(Stored items)
★ ★ ★ ★ ★ ★ ★

/-! ## Calibration -/

/-- The calibration store from outside (R189-R192, R200): a load is refused BUSY or reads its file, which is refused with the code of the first failing check
or applied whole; a dump needs its room, takes the sets as they are and answers with the image; self-calibration starts only out of service, and a result that fits replaces its
entry; a host write waits for its block's return and is refused in service (R13), and changes a survey converter's entry at once.
Reach runs (R193-R198): a request makes an idle reach PENDING in the lamp's queue, and is held for a reach that is not idle; with the lamp a run starts and its
survey converter sweeps its reference for 32 us; its end, after a sweep of its reference again, stamps the switch at a whole 4 us, 2 us and more ahead; at the switch, which waits for a dump's copy of the reach, the new entries are in force,
the counters show the run, and the reach is IDLE.
(The model's choices: a command whose conditions do not hold changes nothing, log entry 3; what log entries 53, 95, 96 name.) -/
def Obligations.Calibration : Prop :=
  (∀ (s : State) (r : Requester), Reached s r 0xD0000 → (s.dev.anyInService = true ∨ s.dev.calBusy = true) →
    Does (.calLoad r) s (((s.dev.unlatch r).set CAL_STATUS_ERR 1).irq .calLoad))
  ∧ (∀ (s : State) (r : Requester), Reached s r 0xD0000 → s.dev.anyInService = false → s.dev.calBusy = false →
    let x := (s.dev.unlatch r).cohRead 0 (s.dev.get CAL_FILE_ADDR * 64) (s.dev.get CAL_FILE_LEN)
    Does (.calLoad r) s { (x.1.setB CAL_STATUS_LOAD_BUSY true) with cal := { x.1.cal with miss := !x.2 } })
  ∧ (∀ (s : State) (h : HostFile), s.live → s.dev.on CAL_STATUS_LOAD_BUSY = false → Does (.calLoadComplete h) s s.dev)
  ∧ (∀ (s : State) (h : HostFile), s.live → s.dev.on CAL_STATUS_LOAD_BUSY = true →
    let f := calFile h
    let d := s.dev.setB CAL_STATUS_LOAD_BUSY false
    (d.calErr f ≠ 0 → Does (.calLoadComplete h) s ((d.set CAL_STATUS_ERR (d.calErr f)).irq .calLoad))
    ∧ (d.calErr f = 0 → f.kind = 1 → Does (.calLoadComplete h) s ((d.applyFactory f).irq .calLoad))
    ∧ (d.calErr f = 0 → f.kind = 2 → Does (.calLoadComplete h) s ((d.applySets f (f.blocks.map (·.2))).irq .calLoad)))
  ∧ (∀ (d : Dev) (f : CalFile) (l : List Int) (i : Nat) (e : CalFF), f.ff[i]? = some e → (d.applySets f l).ff i = ffOfFile e)
  ∧ (∀ (s : State) (r : Requester), Reached s r 0xD0000 → s.dev.get CAL_FILE_LEN < 456016 →
    Does (.dump r) s (((s.dev.unlatch r).set CAL_STATUS_ERR 3).irq .calDump))
  ∧ (∀ (s : State) (r : Requester), Reached s r 0xD0000 → 456016 ≤ s.dev.get CAL_FILE_LEN → s.dev.calBusy = true →
    Does (.dump r) s (((s.dev.unlatch r).set CAL_STATUS_ERR 1).irq .calDump))
  ∧ (∀ (s : State) (r : Requester), Reached s r 0xD0000 → 456016 ≤ s.dev.get CAL_FILE_LEN → s.dev.calBusy = false →
    let x := CalDump.mk s.dev.now (s.dev.get CAL_FILE_ADDR * 64) s.dev.cal.probes s.dev.cal.ff s.dev.cal.tref s.dev.cal.trig
    Makes (.dump r) s (fun d => d.get CAL_STATUS_DUMP_BUSY = 1 ∧ d.cal = { s.dev.cal with dump := some x }
      ∧ OnlyFields { s.dev.unlatch r with cal := d.cal } d [CAL_STATUS_DUMP_BUSY]))
  ∧ (∀ (s : State) (x : CalDump), s.live → s.dev.cal.dump = some x →
    let d := { (s.dev.setB CAL_STATUS_DUMP_BUSY false) with cal := { s.dev.cal with dump := none } }
    Does .dumpComplete s ((d.emit (.hostBytes 0 x.addr ((savedImage dieIdentity (stampOf x.at_) (fun i => x.probes.get probeCor0 i)
      (fun i => x.ff.get ff0 i) (fun b => x.tref.get 0 b) (fun b => x.trig.get 0 b)).map BitVec.toNat))).irq .calDump))
  ∧ (∀ s : State, s.live → s.dev.cal.dump = none → Does .dumpComplete s s.dev)
  ∧ (∀ (s : State) (r : Requester), Reached s r 0xD0000 →
    (s.dev.on CAL_STATUS_FACTORY = false ∨ s.dev.anyInService = true ∨ s.dev.calBusy = true) →
    Does (.adcSelf r) s (((s.dev.unlatch r).set CAL_STATUS_ERR 1).irq .calAdc))
  ∧ (∀ (s : State) (r : Requester), Reached s r 0xD0000 → s.dev.on CAL_STATUS_FACTORY = true → s.dev.anyInService = false → s.dev.calBusy = false →
    Makes (.adcSelf r) s (fun d => d.get CAL_STATUS_ADC_BUSY = 1
      ∧ (∀ c < 24, s.dev.convOff c = false → d.conv c = { s.dev.conv c with hold := s.dev.convFree c + 1600000, cal := true })
      ∧ (∀ c < 24, s.dev.convOff c = true → d.conv c = s.dev.conv c)
      ∧ d = { s.dev.unlatch r with regs := d.regs, svy := d.svy }))
  ∧ (∀ (s : State) (l : List (Int × Nat)), s.live → s.dev.on CAL_STATUS_ADC_BUSY = true → l.length = 792 →
    (∀ (i : Nat) (x : Int × Nat), l[i]? = some x → adcFits (s.dev.cal.factory.get adc0 i) x = true) →
    Makes (.adcSelfComplete l) s (fun d => d.get CAL_STATUS_ADC_DONE = 1 ∧ d.get CAL_STATUS_ADC_FAILS = 0 ∧ d.get CAL_STATUS_ADC_BUSY = 0
      ∧ ∀ (i : Nat) (x : Int × Nat), l[i]? = some x → d.adc i = { ofs := x.1, gain := x.2, failed := false }))
  ∧ (∀ (s : State) (r : Requester) (v i b : Nat), Reached s r 0xD0038 → s.dev.get CAL_ACC_SEL_INDEX = i →
    let t := s.dev.get CAL_ACC_SEL_TABLE
    i < accEntries t → accUnit t i = some b →
    let l := s.dev.cal.waiting.filter (fun x => x.1 != t || x.2.1 != i) ++ [(t, i, v % 2 ^ 64)]
    (s.dev.inService b = false → Does (.calAccWrite r v) s { s.dev.unlatch r with cal := { s.dev.cal with waiting := l } })
    ∧ (s.dev.inService b = true → Does (.calAccWrite r v) s (s.dev.unlatch r).frozenWrite))
  ∧ (∀ (s : State) (r : Requester) (v : Nat), Reached s r 0xD0038 → accEntries (s.dev.get CAL_ACC_SEL_TABLE) ≤ s.dev.get CAL_ACC_SEL_INDEX →
    Does (.calAccWrite r v) s (s.dev.unlatch r).badEncoding)
  ∧ (∀ (s : State) (r : Requester) (v i : Nat), Reached s r 0xD0038 → s.dev.get CAL_ACC_SEL_TABLE = 0 → s.dev.get CAL_ACC_SEL_INDEX = i →
    768 ≤ i → i < 792 →
    Does (.calAccWrite r v) s ((s.dev.unlatch r).setAdc i { s.dev.adc i with ofs := sgn 16 v, gain := bits v 16 16 }))
  ∧ (∀ (s : State) (r : Requester) (n : Fin 12), Reached s r 0xD000C →
    ((List.range 8).any (fun j => s.dev.inService (8 * n + j)) = true → s.dev.reachState n = 0 →
      Does (.calReachReq r (2 ^ n.val)) s ((((s.dev.unlatch r).setReachState n 1).setReachRun n { reachRun0 with only := none }).setLamp
        { s.dev.fab.lamp with queue := if s.dev.fab.lamp.queue.contains n then s.dev.fab.lamp.queue else s.dev.fab.lamp.queue ++ [n.val] }))
    ∧ ((List.range 8).any (fun j => s.dev.inService (8 * n + j)) = true → s.dev.reachState n ≠ 0 →
      Makes (.calReachReq r (2 ^ n.val)) s (fun d => (d.reachRun n).again = true ∧ bit (d.get CAL_REACH_REQ) n = true
        ∧ OnlyFields { s.dev.unlatch r with cal := d.cal } d [CAL_REACH_REQ]))
    ∧ ((List.range 8).any (fun j => s.dev.inService (8 * n + j)) = false → Does (.calReachReq r (2 ^ n.val)) s (s.dev.unlatch r)))
  ∧ (∀ (s : State) (n : Fin 12) (l : List (Fin 32 × Fin 512)), s.live → s.dev.reachState n = 1 → s.dev.fab.lamp.owner = some n.val →
    (s.dev.conv (2 * n)).latched = none → (s.dev.conv (2 * n)).job = none → s.dev.still = false → (s.dev.rch n).isolated = false →
    (s.dev.rch n).clockLost = false →
    let bs := ((List.range 8).map (fun j => 8 * n.val + j)).filter s.dev.runBlk
    let cells := (bs.flatMap blkCells).filter (fun i => match (s.dev.reachRun n).only with | some l => l.contains i | none => true)
    let d := s.dev.setReachRun n { s.dev.reachRun n with tref := bs.map (fun b => (b, s.dev.blkTemp b)), kinds := cells.map (fun i => (i, s.dev.runKind i)) }
    let d := (d.setReachState n 2).setConv (2 * n) { s.dev.conv (2 * n) with hold := d.tick + 32000, cal := false }
    let d := ((List.range 8).foldl (fun d j => Dev.refreshPriv d (8 * n + j)) d).staleReach n true
    Does (.reachRunStart n l) s (l.foldl (fun d (c : Fin 32 × Fin 512) => d.placeLamp n c.1 c.2) d))
  ∧ (∀ (s : State) (n : Fin 12) (l : List (Fin 32 × Fin 512)), s.live → s.dev.reachState n = 2 → s.dev.fab.lamp.owner = some n.val → s.dev.still = false →
    Does (.reachRunStart n l) s (l.foldl (fun d (c : Fin 32 × Fin 512) => d.placeLamp n c.1 c.2) s.dev))
  ∧ (∀ (s : State) (n : Fin 12) (l : List (Fin 32 × Fin 512)), s.live →
    (s.dev.reachState n ≠ 1 ∧ s.dev.reachState n ≠ 2 ∨ s.dev.fab.lamp.owner ≠ some n.val) → Does (.reachRunStart n l) s s.dev)
  ∧ (∀ (s : State) (n : Fin 12) (l : List Sweep), s.live → s.dev.reachState n = 2 →
    let c := s.dev.conv (2 * n)
    let t := max c.hold (s.dev.convFree (2 * n)) + 32000
    let a := (s.dev.setConv (2 * n) { c with hold := t }).atTick t
    Makes (.reachRunEnd n l) s (fun d => ∃ e : Dev, (e.reachRun n).switchAt = ceilMul (a.nowIn n + 2000) 4000 ∧ (e.reachRun n).kinds = []
      ∧ (e.reachRun n).measured + (e.reachRun n).carried + (e.reachRun n).rejected = (s.dev.reachRun n).kinds.length
      ∧ d = (List.range 8).foldl (fun d j => Dev.refreshPriv d (8 * n + j)) ((e.setReachState n 3).releaseHeld n)))
  ∧ (∀ (s : State) (n : Fin 12) (l : List Sweep), s.live → s.dev.reachState n ≠ 2 → Does (.reachRunEnd n l) s s.dev)
  ∧ (∀ (s : State) (n : Fin 12), s.live → s.dev.reachState n = 3 → (s.dev.reachRun n).again = false → (s.dev.reachRun n).lost = [] →
    ((s.dev.reachRun n).entries.map (·.1)).Nodup →
    let t := match s.dev.cal.dump with
      | some x => max (s.dev.reachRun n).switchAt (x.at_ + Config.freeNat s.dev.fresh % 100001)
      | none => (s.dev.reachRun n).switchAt
    Makes (.calSwitch n) s (fun d => d.reachState n = 0 ∧ d.get (CAL_RCH_CELLS_MEASURED n) = (s.dev.reachRun n).measured % 2 ^ 11
      ∧ d.get (CAL_RCH_RUNS n) = (s.dev.get (CAL_RCH_RUNS n) + 1) % 2 ^ 32
      ∧ d.get (CAL_RCH_END n) = stampOf t % 2 ^ 64 ∧ bit (d.get CAL_REACH_REQ) n = false
      ∧ (∀ x ∈ (s.dev.reachRun n).entries, d.ff x.1 = x.2)
      ∧ ∀ x ∈ (s.dev.reachRun n).tref, (((s.dev.reachRun n).tref.map (·.1)).Nodup → d.tref x.1 = x.2)))
  ∧ (∀ (s : State) (n : Fin 12), s.live → s.dev.reachState n ≠ 3 → Does (.calSwitch n) s s.dev)

/-! ## Survey converters and recorders -/

/-- Survey converters (R416-R420, R425): a request of a busy converter waits behind those before it, one too many is counted, one no channel has is a
reserved encoding, one of a converter that is off gets its ABORT result; the end of a conversion adds its result and the next item starts; a read takes the oldest result out, its high word latched; a time
trigger falls at its instant, is latched while the converter is busy, and dropped and counted behind a latched one; an open-wire step notes a suspect bond.
(The model's choices: a command whose conditions do not hold changes nothing, log entry 3; what log entries 12, 50 name.) -/
def Obligations.SurveyConversions : Prop :=
  (∀ (s : State) (r : Requester) (c : Fin 24) (w : Nat) (ch : Chan), Reached s r (0xA0100 + c.val * 0x40) → chanOf (c / 2) (bits w 0 13) = some ch →
    bits w 13 4 ≤ 8 → bits w 18 3 ≤ 4 → (bits w 18 3 = 0 ∨ ch.isBond = true) →
    let q := SvyReq.mk (bits w 0 13) (bits w 13 4) (bit w 17) (bits w 18 3) (bits w 24 8) false
    let e := s.dev.unlatch r
    let x := s.dev.conv c
    let d := e.setConv c { x with reqs := x.reqs ++ [q] }
    (s.dev.convOff c = false → x.reqs.length < 16 → Does (.svyReq r c w) s (d.nextConv c))
    ∧ (s.dev.convOff c = false → x.reqs.length < 16 → s.dev.convBusy c = true → (x.latched = none ∨ x.cal = false) → Does (.svyReq r c w) s d)
    ∧ (s.dev.convOff c = false → 16 ≤ x.reqs.length → Does (.svyReq r c w) s (e.inc (SVY_CNT_REQFULL c)))
    ∧ (s.dev.convOff c = true → (s.dev.rch (c / 2)).isolated = false →
      Does (.svyReq r c w) s (e.svyResult c (svyWord q 0 false false false true))))
  ∧ (∀ (s : State) (r : Requester) (c : Fin 24) (w : Nat), Reached s r (0xA0100 + c.val * 0x40) →
    (chanOf (c / 2) (bits w 0 13) = none ∨ 8 < bits w 13 4 ∨ 4 < bits w 18 3) → Does (.svyReq r c w) s (s.dev.unlatch r).badEncoding)
  ∧ (∀ (s : State) (c : Fin 24) (l : List Nat) (q : SvyReq) (inj : Bool) (t : Nat), s.live → (s.dev.conv c).job = some (q, inj, t) → q.test = false →
    q.raw = true →
    let d := (s.dev.atTick (t + 2 ^ q.avg * 500)).setConv c { s.dev.conv c with job := none }
    Does (.conversionDone c l) s ((d.svyResult c (svyWord q (average q.avg l) inj false
      (l.any (fun x => x % 65536 == 0 || x % 65536 == 65535)) false)).nextConv c))
  ∧ (∀ (s : State) (c : Fin 24) (l : List Nat) (q : SvyReq) (inj : Bool) (t : Nat) (ch : Chan), s.live → (s.dev.conv c).job = some (q, inj, t) → q.test = false →
    q.raw = false → chanOf (c / 2) q.chan = some ch →
    let d := (s.dev.atTick (t + 2 ^ q.avg * 500)).setConv c { s.dev.conv c with job := none }
    let v := d.svyValue ch (correct (s.dev.conv c).cor (average q.avg l))
    Does (.conversionDone c l) s ((v.1.svyResult c (svyWord q v.2.1 inj v.2.2
      (l.any (fun x => x % 65536 == 0 || x % 65536 == 65535)) false)).nextConv c))
  ∧ (∀ (d : Dev) (c w : Nat), (d.conv c).results.length < 256 → (d.conv c).lost = false → d.capturing (c / 2) = false →
    d.svyResult c w = d.setConv c { d.conv c with results := (d.conv c).results ++ [w], lost := false })
  ∧ (∀ (s : State) (r : Requester) (c : Fin 24) (w : Nat) (l : List Nat), Reached s r (SVY_RES c).off → (s.dev.conv c).results = w :: l →
    Makes (.svyResPop r c) s (fun d => (d.conv c).results = l ∧ d.acc.rlatch.get none (reqKey r) = some ((SVY_RES c).off, w / 2 ^ 32)
      ∧ d.out = s.dev.out ++ [.answer (reqKey r) (SVY_RES c).off (w % 2 ^ 32)]
      ∧ d = { s.dev with out := d.out, acc := d.acc, svy := d.svy }))
  ∧ (∀ (s : State) (c : Fin 24) (t : Nat), s.live → (s.dev.conv c).next = some t → s.dev.on (SVY_INJ_CFG_TIME_EN c) = true →
    let p := s.dev.get (SVY_INJ_PERIOD c)
    Does (.injectionTrigger c) s (((s.dev.atLeastIn [c / 2] t).setConv c { s.dev.conv c with next := if p = 0 then none else some (t + p) }).trigger c))
  ∧ (∀ (s : State) (c : Fin 24), s.live → (s.dev.conv c).next = none → Does (.injectionTrigger c) s s.dev)
  ∧ (∀ (d : Dev) (c : Nat), (d.conv c).trigAt ≠ some d.tick → d.convOff c = false → d.convBusy c = true →
    ((d.conv c).latched = none → ((d.trigger c).conv c).latched = some (d.setup c) ∧ d.trigger c = { d with svy := (d.trigger c).svy })
    ∧ ((d.conv c).latched.isSome = true →
      let e := d.setConv c { d.conv c with trigAt := some d.tick }
      d.trigger c = (e.inc (SVY_CNT_OVERRUN c)).raise 42 7 (768 + c) 0 [e.svyStatusW c]))
  ∧ (∀ (s : State) (c : Fin 24) (a b t code : Nat) (l : List Nat) (j k : Nat), s.live → s.dev.stepDue c = some t → (s.dev.conv c).retest = false →
    (s.dev.conv c).todo = code :: l → s.dev.convOff c = false → s.dev.convBusy c = false → chanOf (c / 2) code = some (.port j k) →
    let d := s.dev.atTick t
    let d := d.atTick (d.tick + 4000)
    d.get SVY_OW_CFG_PROBE_THRESH ≤ (correct (d.adc (768 + c)) a - correct (d.adc (768 + c)) b).natAbs →
    let x := s.dev.conv c
    Does (.openWireStep c a b) s (((d.setConv c { x with steps := x.steps + 1, todo := l, suspect := x.suspect ++ [code] }).roundOn c).nextConv c))
  ∧ (∀ (s : State) (c : Fin 24) (a b : Nat), s.live → s.dev.stepDue c = none → Does (.openWireStep c a b) s s.dev)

★ ★ ★ ★ ★ ★ ★

### [TASK GOAL]
Which lines above run from the one containing "first failing check" down to the one containing "the counters show"? Repeat exactly those, both ends included, and nothing else.

### [RESPONSE TO THE EXERCISE]
/-- The calibration store from outside (R189-R192, R200): a load is refused BUSY or reads its file, which is refused with the code of the first failing check
or applied whole; a dump needs its room, takes the sets as they are and answers with the image; self-calibration starts only out of service, and a result that fits replaces its
entry; a host write waits for its block's return and is refused in service (R13), and changes a survey converter's entry at once.
Reach runs (R193-R198): a request makes an idle reach PENDING in the lamp's queue, and is held for a reach that is not idle; with the lamp a run starts and its
survey converter sweeps its reference for 32 us; its end, after a sweep of its reference again, stamps the switch at a whole 4 us, 2 us and more ahead; at the switch, which waits for a dump's copy of the reach, the new entries are in force,
the counters show the run, and the reach is IDLE.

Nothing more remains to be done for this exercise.